- Born: 1960 (age 65–66)

= Anne McLoughlin =

Anne McLoughlin, Irish aid worker and hostage, born c. 1960.

==Background==
A native of Coolebeg, Cloontuskert, County Galway, McLoughlin was the centre of an international event when she was taken hostage in Ethiopia in 1984. She had been working with Concern (now Concern Worldwide) at Korem since November 1983, as an administrator of aid to Somali refugees of local wars. In a message recorded prior to her kidnapping, she stated that:

"The people are absolutely starving. I find it hard to describe the poverty in Korem and Ethiopia. There are people lying in their own diarrhoea with all sorts of diseases like malaria, dysentery, typhoid, relapsing fever and the babies suffer from hypothermia because of the extreme night and day temperatures. Complete families are suffering from the drought here."

==TPLF attack and capture==
On Wednesday 21 April 1984 the Tigrayan People's Liberation Front attacked Korem. Two of the heavily armed guerrillas seized McLoughlin and the other volunteers. They were forced to walk over the mountains or ride mules till they reached the militants' camp. They were held in captivity in extremely primitive conditions, surviving on very sparse meals.

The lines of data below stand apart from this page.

-- ==== Sys2Proof/Machine/Channels.lean ====
section
/-!
DEFINITION. Actuator channels (R268 to R292): the valve profile, faults, the closure watch, the coil model, the boost supply, the
diagnostics and the channel commands. What only the allocator does at a frame boundary is in `Alloc.lean`.
-/

namespace Sys2Proof.Machine

/-! ## States and faults -/

/-- The state a channel has when nothing forces it and no profile runs (R272). -/
def Chip.unforcedState (c : Chip) (ch : Nat) : Nat :=
  if c.chKind ch = ckUnused then csUnused
  else if c.chKind ch = ckAxis then csAxis
  else if c.chFault ch ≠ 0 then csFault
  else if (c.chan ch).hot then csHot else csOff

/-- A valve channel leaves its profile or changes its state at rest: OPEN, its watch abandoned; its diagnostic starts anew in OFF
and FAULT (R272, R285, R287). -/
def Chip.rest (c : Chip) (ch : Nat) : Chip :=
  let was := c.cstate ch
  let new := if c.chKind ch = ckValve ∧ c.forced ch then csForced else c.unforcedState ch
  let c := if c.chDriven ch then
      let c := c.abandonWatch ch
      let c := c.upd CH_STATUS ch [(CH_STATUS.ECON_REQ, 0)]
      c.modTgt ch (fun t => { t with closedAt := some c.act.frame })
    else c
  if new = was then c
  else (c.modChan ch (fun x => { x with diagAt := c.up, hotReq := false })).setCstate ch new

/-- The latching faults of Table 8.7. -/
def latching (code : Nat) : Bool := code == 1 || code == 2 || code == 3 || code == 8

/-- A fault of Table 8.7 is found (R283, R284): recorded if none stands, if it has a lower code, or if it latches and the one that
stands does not. A recorded fault opens the channel. -/
def Chip.channelFault (c : Chip) (ch code : Nat) : Chip :=
  let was := c.chFault ch
  let before := c.cstate ch
  if c.chKind ch = ckUnused then c
  else if was = 0 ∨ code < was ∨ (latching code ∧ ¬ latching was) then
    let c := c.incSat CH_STATUS ch CH_STATUS.FAULT_CNT CH_STATUS.SAT 2
    let c := c.upd CH_STATUS ch [(CH_STATUS.FAULT, code)]
    let c := c.modChan ch (fun x => { x with passes := 0, faultAt := c.up })
    let c := if c.chKind ch = ckValve then c.rest ch else c
    if was = 0 ∨ code < was then
      c.raise 0x0600 2 ch (u8 code ++ u8 before ++ u16 (c.getF CH_STATUS ch CH_STATUS.I_MA)) evDrive
    else c
  else c

/-- A trip of the power die acts at once, and is recorded when the Keeper runs (R284). -/
def Chip.dieTrip (c : Chip) (ch code : Nat) : Chip :=
  if c.holding 0 then
    let t := (c.chan ch).trip
    (c.modChan ch (fun x => { x with trip := if t = 0 then code else min t code })).rest ch
  else c.channelFault ch code

/-- The target is queued under R254 step 1 when it next wants something. -/
def Chip.requeue (c : Chip) (i : Nat) : Chip := c.modTgt i (fun t => { t with restore := true })

/-- A fault clears (R272): cause 0 reset, 1 self-clear. -/
def Chip.clearChFault (c : Chip) (ch cause : Nat) : Chip :=
  let was := c.chFault ch
  if was = 0 then c
  else
    let c := c.upd CH_STATUS ch [(CH_STATUS.FAULT, 0)]
    let c := (c.modChan ch (fun x => { x with passes := 0 })).requeue ch
    let c := if c.chKind ch = ckValve ∧ ¬ c.chDriven ch then c.rest ch else c
    c.raise 0x0601 0 ch (u8 was ++ u8 cause ++ rsvBytes 2) evDrive

/-! ## Costs and the coil (R248, R279 to R281) -/

/-- A degree Celsius in the coil model's units: 0.01 °C / 65536. -/
abbrev degC : Int := 6553600

/-- A resistance is a numerator over this: 0.1 Ω × 10^6 × `degC`. -/
abbrev rUnit : Int := 1000000 * degC

/-- The coil's resistance at a temperature, in 0.1 Ω over `rUnit` (R248, R279); above 0. -/
def Chip.coilR (c : Chip) (ch : Nat) (t : Int) : Int :=
  max 1 ((c.vt ch VALVE_TYPE.COIL_RES_20C : Int) * (rUnit + (c.vt ch VALVE_TYPE.COIL_TEMPCO : Int) * (t - 20 * degC)))

/-- R_cost: at the lower of 20 °C and the present temperature (R248). -/
def Chip.costR (c : Chip) (ch : Nat) : Int := c.coilR ch (min (20 * degC) (c.chan ch).coilT)

def ceilDiv (a b : Int) : Nat := (-(Int.fdiv (-a) b)).toNat

/-- A cost in tokens of 0.1 W at a voltage in 0.1 V (R248): ⌈V² / R / 0.1 W⌉. -/
def Chip.costAt (c : Chip) (ch dv : Nat) : Nat := ceilDiv ((dv : Int) * dv * rUnit) (c.costR ch)

def Chip.vHold (c : Chip) : Nat := c.getF HOLD_RAIL_CFG 0 HOLD_RAIL_CFG.V_HOLD
def Chip.vBoostCost (c : Chip) : Nat := 10 * c.getF BUDGET_CFG 0 BUDGET_CFG.VBOOST_COST_V
def Chip.holdCost (c : Chip) (ch : Nat) : Nat := c.costAt ch c.vHold
def Chip.pullCost (c : Chip) (ch : Nat) (holdPull : Bool) : Nat := if holdPull then c.holdCost ch else c.costAt ch c.vBoostCost
def econCost (hold : Nat) : Nat := (hold + 1) / 2

/-- The ambient of the coils (R279). -/
def Chip.coilAmb (c : Chip) : Int :=
  toSigned 16 (c.getF CH_GLOBAL 0 (CH_GLOBAL.AMB_BAND (c.getF THERMAL_STATUS 0 THERMAL_STATUS.BAND))) * 65536

/-- The rise at a power given as a fraction in watts. -/
def Chip.coilRise (c : Chip) (ch : Nat) (num den : Int) : Int := divFree 279 (num * (c.vt ch VALVE_TYPE.COIL_RTH : Int) * 65536) den

/-- The steady temperature at a mean-square current in mA² (R279). -/
def Chip.coilSteady (c : Chip) (ch : Nat) (ms : Nat) : Int :=
  c.coilAmb + c.coilRise ch ((ms : Int) * c.coilR ch (c.chan ch).coilT) (1000000 * 10 * rUnit)

/-- The steady temperature at V²/R(T), V in 0.1 V, times `n`/2 (R281). -/
def Chip.coilSteadyV (c : Chip) (ch dv : Nat) (n : Int) : Int :=
  c.coilAmb + c.coilRise ch ((dv : Int) * dv * rUnit * n) (10 * c.coilR ch (c.chan ch).coilT * 2)

def Chip.coilMax (c : Chip) (ch : Nat) : Int := toSigned 16 (c.vt ch VALVE_TYPE.COIL_TMAX) * 65536

/-- A temperature field of `CH_STATUS`: limited to its valid range, since arithmetic never makes a no-value code (R9). -/
def tempField (v : Int) : Nat := ofSigned 16 (clampI (-32767) 32767 (divFree 279 v 65536))

/-- The channel's temperature is shown. -/
def Chip.showCoil (c : Chip) (ch : Nat) : Chip :=
  let x := c.chan ch
  c.upd CH_STATUS ch [(CH_STATUS.COIL_T, tempField x.coilT), (CH_STATUS.COIL_T_SS, tempField x.coilSs)]

/-- `COIL_HOT` (R281): its temperature is masked where the channel is read at non-owner resolution (R292, R106). -/
def Chip.coilHotEvent (c : Chip) (ch st : Nat) : Chip :=
  let t := c.getF CH_STATUS ch CH_STATUS.COIL_T
  let d := u8 st ++ rsvBytes 1 ++ u16 (if c.plotTarget ch then 0x8000 else t)
  c.raise 0x0604 1 ch d evDrive

/-- A channel goes to HOT (R272, R281). -/
def Chip.goHot (c : Chip) (ch : Nat) : Chip :=
  if (c.chan ch).hot then c
  else ((c.modChan ch (fun x => { x with hot := true, hotReq := false })).rest ch).coilHotEvent ch 1

/-- The coil model refuses a request (R281): the end of the boost, or full hold without a fitting economy hold, is too hot. `boost`
is the boost's voltage in 0.1 V. -/
def Chip.coilRefuses (c : Chip) (ch boost : Nat) : Bool :=
  let t := (c.chan ch).coilT
  let ss := c.coilSteadyV ch boost 2
  let endT := ss + decay 281 (t - ss) (c.vt ch VALVE_TYPE.BOOST_MS) (1000 * c.vt ch VALVE_TYPE.COIL_TAU_S)
  let m := c.coilMax ch
  decide (m < endT) || (decide (m < c.coilSteadyV ch c.vHold 2)
    && (c.vt ch VALVE_TYPE.ECON_EN == 0 || decide (m < c.coilSteadyV ch c.vHold 1)))

/-- Array B gives no sense: it is off, calibrating, or its results are taken as absent (Table 8.8, R348). -/
def Chip.noSense (c : Chip) : Bool := c.arState 1 == arOff || c.arState 1 == arCalibrating || c.plausLatched

/-- The model of one channel moves on by 10 ms (R279) and is judged (R281). `ma` is the mean current, `ms` the mean square. -/
def Chip.coilStep (c : Chip) (ch ma ms : Nat) : Chip :=
  if c.chKind ch ≠ ckValve then c
  else
    let ms := if c.chDriven ch then ms else 0
    let ma := if c.chDriven ch then ma else 0
    let ss := c.coilSteady ch ms
    let x := c.chan ch
    let t := ss + decay 279 (x.coilT - ss) 1 (100 * c.vt ch VALVE_TYPE.COIL_TAU_S)
    let c := c.modChan ch (fun x => { x with coilT := t, coilSs := ss, tAt := c.now })
    let c := (c.upd CH_STATUS ch [(CH_STATUS.I_MA, ma)]).showCoil ch
    let econ := c.vt ch VALVE_TYPE.ECON_EN == 1
    let m := c.coilMax ch
    let c := if c.cstate ch = csHold ∧ econ ∧ m < ss then c.upd CH_STATUS ch [(CH_STATUS.ECON_REQ, 1)] else c
    let c := if m ≤ t ∧ ((c.cstate ch = csHold ∧ ¬ econ) ∨ c.cstate ch = csEcon) then
        c.modChan ch (fun x => { x with hotReq := true }) else c
    if (c.chan ch).hot ∧ t ≤ m - 10 * degC then
      let c := (c.modChan ch (fun x => { x with hot := false })).requeue ch
      (c.rest ch).coilHotEvent ch 0
    else c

However, the Tigrayan had not intended to harm the volunteers, their purpose being to bring world attention to the famine.

==Release and later life==
On 1 May they began the long journey down from the mountains. They again crossed several rivers and were anxious at the constant fear of being attacked and shot by other militant elements. They arrived in Khartoum where they were greeted by Concern's field director. They had been in captivity for forty-nine days.

McLoughlin later worked as a teacher in Tanzania, where she met James O'Loughlin of Ballinrobe, and later married. She subsequently moved to Ennis, County Clare.